/-! ## What write-bound registers hand on (R155, R167) -/

/-- An append takes its positions and writes what it can (R155). A run that is no longer OPEN takes none: it ends with RUN_STATE,
deferred, with tval the handle (R154). (log entry 23: DESIGN CHOICE.) -/
def State.startAppend (s : State) (o : Op) (run : Word) (data : List Byte) : State :=
  let e := handleEntry run
  if (s.runAt o.ctx e).state = .opened then
    let (s, o) := s.takePositions o e data
    s.driveAppend o id
  else (s.endOp o).reportOp o .runState run true

/-- Records appended through an append cursor, as one operation under the binding's handle, which takes its positions once what precedes
it is performed (R155, R247); the cursor keeps its translation while it stays in its extent (R327, R331). A run that is no longer OPEN
takes none: RUN_STATE, deferred, with tval the handle. (log entry 23: DESIGN CHOICE.) -/
def State.emit (s : State) (b : Binding) (data : List Byte) : State :=
  let e := handleEntry b.handle
  if (s.ctx.run e).state ≠ .opened then s.report s.cur .runState b.handle (BitVec.ofNat 32 s.pc.toNat) true
  else
    let s := s.addOp b.seq .uncounted (.append b.handle data)
    match s.opAt s.lastOp with
    | none => s
    | some o =>
      let o := { o with maps := [(e, (b.mapExt, b.mapGen))] }
      if s.ready o then s.startAppend o b.handle data else s.setOp o

/-- The translation that a cursor holds after an append of so many bytes (R327). -/
def State.retranslate (s : State) (b : Binding) (n : Nat) : Binding :=
  let r := s.ctx.run (handleEntry b.handle)
  { b with mapExt := extentIndex r.mapped (r.len * r.size + n - 1), mapGen := s.mapGenOf r }

/-- The whole records that an append cursor has gathered, emitted (R167); a partial one stays. -/
def State.flushRecords (s : State) (b : Binding) : State :=
  let size := (s.ctx.run (handleEntry b.handle)).size
  let n := b.part.length / size * size
  if n = 0 then s
  else (s.setBind { s.retranslate b n with part := b.part.drop n }).emit b (b.part.take n)

/-- A byte of a pattern write: its number, its address, its place, and its value. -/
structure PatByte where
  i : Nat
  p : Word
  at_ : Except PtrFault Place
  x : Byte

/-- The bytes that a pattern write has gathered. -/
def State.patBytes (s : State) (b : Binding) : List PatByte :=
  b.part.zipIdx.map (fun p =>
    let a := b.pat.addr (b.pos - b.part.length + p.2)
    ⟨p.2, a, s.placeLive (place s .patWrite 1 1 a), p.1⟩)

/-- A byte of a pattern write stored on this chip. -/
def PatByte.put (s : State) (e : PatByte) : State :=
  match e.at_ with
  | .ok pl => s.storeAt pl 1 e.x.toNat
  | .error _ => s

/-- The chip, and die and core as one number, of a byte elsewhere. -/
def PatByte.dest? (e : PatByte) : Option (BitVec 10 × Nat) :=
  match e.at_ with
  | .ok (.remote chip die core _) => some (chip, die * 64 + core)
  | _ => none

/-- The bytes of one destination on another chip sent as one request (R355). -/
def State.sendPat (q : Nat) (group : Nat) (es : List PatByte) (s : State) (t : BitVec 10 × Nat) : State :=
  let mine := es.filter (fun e => e.dest? = some t)
  let s := s.addRemote q .store (.remoteVec t.1 none (mine.map (fun e => (e.i, e.p))) 8 false) group
  let rs := reqPackets t.2 true false 8 es.length none
    (mine.map (fun e => (e.i, ptrOff e.p, BitVec.ofNat 64 e.x.toNat)))
  rs.foldl (fun s r => s.send s.group.ctx t.1 s.lastOp false false (.req r)) s

/-- The bytes that a pattern write has gathered, stored along the pattern; the lowest that a target refuses is reported (R27, R114,
R167). -/
def State.storePattern (s : State) (b : Binding) : State :=
  let es := s.patBytes b
  let s := es.foldl PatByte.put s
  let s := match es.findSome? (fun e => match e.at_ with
      | .error f => some f
      | .ok _ => none) with
    | some f => s.report s.cur f.cause (f.word s) (BitVec.ofNat 32 s.pc.toNat) true
    | none => s
  ((es.filterMap PatByte.dest?).eraseDups).foldl (State.sendPat b.seq s.nextOp es) s

/-- Whether something still holds up a store that a binding's register makes now: what precedes it under the handle, or precedes the
word which makes it (R246, R247). -/
def State.bindHeld (s : State) (b : Binding) : Bool :=
  s.heldUp s.cur.owner b.seq ((s.issuedAs.map Op.preds).getD (s.predsAt s.me.core b.seq))

/-- The bytes that a pattern write has gathered, handed on: stored now, or once what precedes the stores is performed and earlier
accesses of the hart to the same words are (R84, R247). -/
def State.flushPattern (s : State) (b : Binding) : State :=
  let t := s.setBind { b with part := [] }
  let words := placeWords ((s.patBytes b).map PatByte.at_)
  let first := (s.issuedAs.map Op.id).getD s.nextOp
  if !s.bindHeld b && !s.touching s.cur.owner words first then t.storePattern b
  else t.addOp b.seq .store (.patStore b words)

/-- What a write-bound register has gathered, handed on. -/
def State.flush (s : State) (b : Binding) : State :=
  match b.kind with
  | .append => if s.bindBroken b then s.setBind { b with part := [] } else s.flushRecords b
  | .patWrite =>
    if b.part.isEmpty then s
    else if s.bindBroken b then s.setBind { b with part := [] }
    else s.flushPattern b
  | _ => s

/-- What the write-bound registers of the issuer have gathered, handed on: at the end of the instruction, or at its trap (R155). -/
def State.flushBinds (s : State) : State := s.binds.foldl State.flush s

/-- The state at a stop of element `i`: vstart names it (R26, R168). At a trap the elements below are complete, and the records that
they filled are appended. -/
def stopAt {α : Type} (i : Nat) (st : Stop) : M α := do
  act (fun s => s.setVstart i)
  match st with
  | .trap _ => act State.flushBinds
  | _ => pure ()
  throw st

/-! ## The load that an instruction's pops of a pattern form (R166) -/

/-- Bytes of a pattern that the next `k` elements of `size` bytes take, as far as the pattern goes. -/
def Binding.patternBytes (b : Binding) (k size : Nat) : Nat := Nat.min k ((b.pat.total - b.pos) / size) * size

/-- Whether an issuer has bytes of a register's pattern on their way. -/
def State.fetching (s : State) (who : Issuer) (reg : Nat) : Bool :=
  s.ops.any (fun o => o.issuer == who && (match o.kind with
    | .patFetch _ r _ _ => r == reg
    | _ => false))

/-- The lowest byte of a pattern read that its target refuses is reported (R85, R114). -/
def State.reportBytes (s : State) (l : List (Except PtrFault Place)) : State :=
  match l.findSome? (fun p => match p with
      | .error f => some f
      | .ok _ => none) with
  | some f => s.report s.cur f.cause (f.word s) (BitVec.ofNat 32 s.pc.toNat) true
  | none => s

/-- The bytes on one core of another chip asked for, as one request of the load (R355). -/
def State.askPattern (b : Binding) (group n : Nat) (places : List (Except PtrFault Place × Nat)) (s : State) (t : BitVec 10 × Nat) :
    State :=
  let mine := (places.filter (fun p => match p.1 with
    | .ok (.remote c d k _) => c == t.1 && d * 64 + k == t.2
    | _ => false)).map (fun p => (p.2, b.pat.addr (b.pos + p.2)))
  let s := s.addRemote b.seq .load (.patFetch t.1 b.reg b.pos mine) group
  let s := (reqPackets t.2 false false 8 n none (mine.map (fun e => (e.1, ptrOff e.2, 0)))).foldl
    (fun s r => s.send s.group.ctx t.1 s.lastOp false false (.req r)) s
  { s with ops := s.ops.map (fun o =>
      if o.id == s.lastOp then { o with counts := (o.counts.1, 0, BitVec.ofNat 64 mine.length) } else o) }

/-- The bytes of a pattern up to the `n`-th from its cursor, loaded: those on other chips are asked for, a request for each core that
holds some, and the others wait with the first request for them; with none elsewhere they are there at once. One refusal of a byte on
this chip is reported. (log entry 59: DEDUCED.) -/
def State.loadPattern (s : State) (b : Binding) (n : Nat) : State :=
  let k := b.part.length
  let places := (s.patPlaces .patRead b k (n - k)).zipIdx k
  let dests := (places.filterMap (fun p => match p.1 with
    | .ok (.remote chip die core _) => some (chip, die * 64 + core)
    | _ => none)).eraseDups
  let near := places.filter (fun p => !isFar p.1)
  let s := s.reportBytes (near.map Prod.fst)
  if dests.isEmpty then s.setBind { b with part := b.part ++ near.map (fun p => s.nearByte p.1) }
  else
    let id := s.nextOp
    let values := near.map (fun p => (p.2, (s.nearByte p.1).setWidth 64))
    let s := dests.foldl (State.askPattern b id n places) s
    { s with ops := s.ops.map (fun o => if o.id == id then { o with buf := values } else o) }

/-- The pops of `k` elements of `size` bytes of a binding prepared: the state once a pattern's bytes are asked for, and whether they are
there. A load waits for accesses of the hart to the same words (R84). -/
def State.preload (s : State) (b : Binding) (k size : Nat) : State × Bool :=
  let need := b.patternBytes k size
  if b.kind ≠ .patRead ∨ s.bindBroken b ∨ need ≤ b.part.length then (s, true)
  else if s.fetching s.cur b.reg ||
      s.touching s.cur.owner (placeWords (s.patPlaces .patRead b b.part.length (need - b.part.length))) s.nextOp then (s, false)
  else
    let t := s.loadPattern b need
    (t, !t.fetching t.cur b.reg)

/-- The loads that an instruction's pops of pattern reads form: `n` elements of each register, with its element's bytes. The instruction
waits at its first element for them. -/
def loadPatterns (rs : List (Nat × Nat)) (n : Nat) : M Unit := do
  match rs with
  | [] => pure ()
  | (r, size) :: t =>
    let s ← get
    match s.bindOf r with
    | none => loadPatterns t n
    | some b =>
      let p := s.preload b n size
      set p.1
      if p.2 then loadPatterns t n else stopAt s.vstart (.hold r)

/-- Every bound source of an instruction has its element `i`; else the instruction stops there (R168). A poisoned line
is entered in the poison table by the read (R334). -/
def needSources (rs : List (Nat × Nat)) (i : Nat) : M Unit := do
  match rs with
  | [] => pure ()
  | (r, n) :: t =>
    let s ← get
    match s.bindOf r with
    | none => needSources t i
    | some b =>
      match s.avail b n with
      | .ready => needSources t i
      | .later => stopAt i (.hold r)
      | .ends c v =>
        if c = .poison then
          act (fun s => match s.badIn s.group.ctx (handleEntry b.handle) b.pos (b.pos + n) with
            | some l => s.poisonLine s.group.ctx (handleEntry b.handle) l
            | none => s)
        stopAt i (.trap { TrapInfo.at c v with source := 1 })

/-- The elements popped for one `i`, by register (R166). The list names each bound register once. -/
def popSources : List (Nat × Nat) → M (List (Nat × Nat))
  | [] => pure []
  | (r, n) :: t => do
    let s ← get
    match s.bindOf r with
    | none => popSources t
    | some b =>
      set (s.setBind { b with pos := b.pos + n, part := b.part.drop n })
      let rest ← popSources t
      pure ((r, s.peek b n) :: rest)

/-- Bytes handed to a write-bound register, low byte first; they wait in it until the instruction ends (R155, R167). -/
def State.gather (s : State) (b : Binding) (bytes : List Byte) : State :=
  s.setBind { b with part := b.part ++ bytes, pos := b.pos + bytes.length }

/-- Element `i` of a destination: its register's element, or the bytes that a write-bound register hands on (R167). -/
def State.putElem (s : State) (vd : Reg) (i w x : Nat) : State :=
  match s.bindOf vd.toNat with
  | none => s.setElem vd.toNat i w x
  | some b => s.gather b (natLe (w / 8) x)

/-- A pattern write past the pattern's end traps at its element (R168). -/
def needRoom (dst : List (Reg × Nat)) (i : Nat) : M Unit := do
  let s ← get
  if dst.any (fun p => match s.bindOf p.1.toNat with
      | some b => b.kind == .patWrite && decide (b.pat.total < b.pos + p.2 / 8)
      | none => false) then
    stopAt i (.trap { TrapInfo.at .runState 0 with source := 1 })
  else pure ()

/-- The value of a vector source at an element: what was popped for it, or the register's element. -/
def State.source (s : State) (pops : List (Nat × Nat)) (v : Reg) (i w : Nat) : Nat :=
  (lookup? pops v.toNat).getD (s.elem v.toNat i w)

/-- The value of a second source at an element (R15). -/
def State.source2 (s : State) (pops : List (Nat × Nat)) (nb : BitVec 2) (v : Reg) (i w : Nat) : Nat :=
  if nb = 0 then s.source pops v i w else s.src2 nb v i w

/-! ## The element loop (R15, R112) -/

/-- A loop body run on `k` rising numbers. (log entry 24: DEDUCED.) -/
def loopFrom (f : Nat → M Unit) : Nat → Nat → M Unit
  | 0, _ => pure ()
  | k + 1, i => do
    f i
    loopFrom f k (i + 1)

════════

_DIRECTIONS:_ Lines above with "fetching": state how many, nothing more.

_THE COMPLETED TASK:_ 3